Short and concise analysis on concepts or recent events in the financial markets from the ASG Capital Team.
This podcast asks the question if inflation is a necessary evil. Since the beginning of organized monetary systems, inflation has been with us. At times it’s been caused by a temporary mismatch between demand and supply. In other moments of our history, it’s been a result of an orchestrated expansion of the money supply to dilute the weight of outstanding debt, for example.
From Coin clipping in ancient Rome to the revolutionary insignia in France to banknote printing in Germany in the 1920s, this willful manoeuvre by leaders to expand the money supply has resulted at times in uncontrolled inflation.
For society at large to render to Caesar what is Caesar’s money management is a social contract between the ruling elite and their population.
The fall of Rome, the advent of Napoleon and the rise of National Socialism show how unsound money brings with it a loss of confidence in the system and social disorder in its wake.

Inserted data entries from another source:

/-- Streams and completion records (R148, R151, R152, R449, R474, R475, R477, R480, R481, R486 to R488). -/
def Obligations.StreamsAndRecords : Prop :=
  (∀ (s u v : State) (carter ord i n words : Nat) (errs bad : List CwErr) (lines : List Nat) (r : Run) (x : Stream), carter < 48 → carterHeld s carter = false →
    runOf s ord = some r → r.streams[i]? = some x → streamReady s r x = true → u = dropLines (chunkRanges s ord i) lines s →
    bad = badIn u (chunkRanges u ord i) errs → v = fixErrs (chunkRanges u ord i) errs u →
    (x.write = false → n = min (x.count - x.cursor) (max 1 (4096 / x.elem)) →
      exec (.carterChunk carter ord ⟨i, errs, lines, words⟩) s =
        .next (correctedCells words (loseErrs bad (failElems v ord i bad (chunkIn carter ord i x v)))) ∧
      Leads (exec (.carterChunk carter ord ⟨i, errs, lines, words⟩) s) (fun t => ∃ q y, runOf t ord = some q ∧ q.streams[i]? = some y ∧
        y.cursor = x.cursor + n ∧ y.carter = carter ∧
        ∀ e k, e ∈ bad → k ∈ chunkHits v e.cw x.elem (runPieces x) → (k, .uncorrectable) ∈ y.badElems)) ∧
    (x.write = true → n = (outChunk x.outQ).length → exec (.carterChunk carter ord ⟨i, errs, lines, words⟩) s =
        .next (correctedCells words (loseErrs bad (failElems v ord i bad (chunkOut carter ord i x v)))) ∧
      Leads (exec (.carterChunk carter ord ⟨i, errs, lines, words⟩) s) (fun t => ∃ q y, runOf t ord = some q ∧ q.streams[i]? = some y ∧
        y.cursor = x.cursor + n ∧ y.carter = carter ∧ y.outQ = x.outQ.drop n ∧ y.handed = x.handed - n))) ∧
  (∀ (s u v : State) (carter ord i n words : Nat) (errs bad : List CwErr) (lines : List Nat) (x : Xfer), carter < 48 → carterHeld s carter = false →
    runOf s ord = none → xferOf s ord = some x → u = dropLines (chunkRanges s ord i) lines s → bad = badIn u (chunkRanges u ord i) errs →
    v = fixErrs (chunkRanges u ord i) errs u →
    (i = 0 → xferReads x = true → n = min (x.desc.count - x.cursor) (max 1 (4096 / x.desc.elem)) →
      exec (.carterChunk carter ord ⟨i, errs, lines, words⟩) s =
        .next (correctedCells words (loseErrs bad (failElems v ord i bad (xferChunkIn carter ord x v)))) ∧
      Leads (exec (.carterChunk carter ord ⟨i, errs, lines, words⟩) s) (fun t => ∃ y, xferOf t ord = some y ∧ y.cursor = x.cursor + n ∧ y.carter = carter ∧
        y.done = x.done ∧ ∀ e k, e ∈ bad → k ∈ xferElems x → chunkHits v e.cw x.desc.elem (elemPieces x k) ≠ [] → y.bad.isSome = true)) ∧
    (∀ bs, i ≠ 0 → xferNext x = some bs → xferWrites x = true →
      exec (.carterChunk carter ord ⟨i, errs, lines, words⟩) s =
        .next (correctedCells words (loseErrs bad (failElems v ord i bad (xferChunkOut carter ord x bs v)))) ∧
      Leads (exec (.carterChunk carter ord ⟨i, errs, lines, words⟩) s) (fun t => ∃ y, xferOf t ord = some y ∧ y.carter = carter ∧ y.done = x.done ∧
        y.writes = requestCount (cutPieces (rangePieces x.dst (xferAddr x.desc x.done).2 bs.length) bs)))) ∧
  (∀ (s : State) (carter ord i words : Nat) (errs : List CwErr) (lines : List Nat), 48 ≤ carter ∨ carterHeld s carter = true →
    exec (.carterChunk carter ord ⟨i, errs, lines, words⟩) s = .next s) ∧
  (∀ (s : State) (ord g : Nat) (r : Run) (i : GroupInfo), runOf s ord = some r → mget r.groups g = some i →
    (i.forwarded = false → r.ended = none → groupsBefore r g = true → groupReady r g = true →
      Leads (exec (.distributorForward ord g) s) (fun t => ∃ q, runOf t ord = some q ∧ mget q.groups g = some { i with forwarded := true } ∧
        q.bags = r.bags ∧ q.streams = r.streams.map (fun x => if x.write then x
          else { x with taken := max x.taken (min x.len (groupNeeds r g ((groupEnd r g).getD 0) x)) }))) ∧
    (i.forwarded = true ∨ r.ended ≠ none ∨ groupsBefore r g = false ∨ groupReady r g = false → exec (.distributorForward ord g) s = .next s)) ∧
  (∀ (s u : State) (ord duration : Nat) (r : Run), runOf s ord = some r → u = putRecord r.desc.flow true (runRecord r.desc (runEndOf r duration)) s →
    (runFinished s r = true → exec (.runRecordWrite ord duration) s =
      .next (settle (dropRef r.desc.tid r.slot { u with qh := { u.qh with runs := s.qh.runs.filter (fun q => q.ord != r.ord) } }))) ∧
    (runFinished s r = false → exec (.runRecordWrite ord duration) s = .next s)) ∧
  (∀ (s : State) (ord duration : Nat) (x : Xfer), xferOf s ord = some x →
    (∀ st, xferStatus x = some st → Leads (exec (.transferRecordWrite ord duration) s) (fun t =>
      flowOf t x.desc.flow = { flowOf s x.desc.flow with
        promised := (flowOf s x.desc.flow).promised - 1,
        records := (flowOf s x.desc.flow).records ++ [xferRecord x.desc x.carter st false x.done duration] } ∧
      t.qh.xfers = s.qh.xfers.filter (fun y => y.ord != ord))) ∧
    (xferStatus x = none → exec (.transferRecordWrite ord duration) s = .next s))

Today, money is essentially under the form of credit. As such, it is the creators of credit, ie. private commercial banks, who determine the expansion of the money supply and by extension, inflation.
The repeal of the Glass-Steagall Act self-regulation in the early 2000s, Euro dollar debt expansion thanks to globalization showed how, left to its own devices, the private banking sector can abuse their credit creation privilege, just as rulers did in the past. Sound management had to be reinstalled to oversee this money creation machine.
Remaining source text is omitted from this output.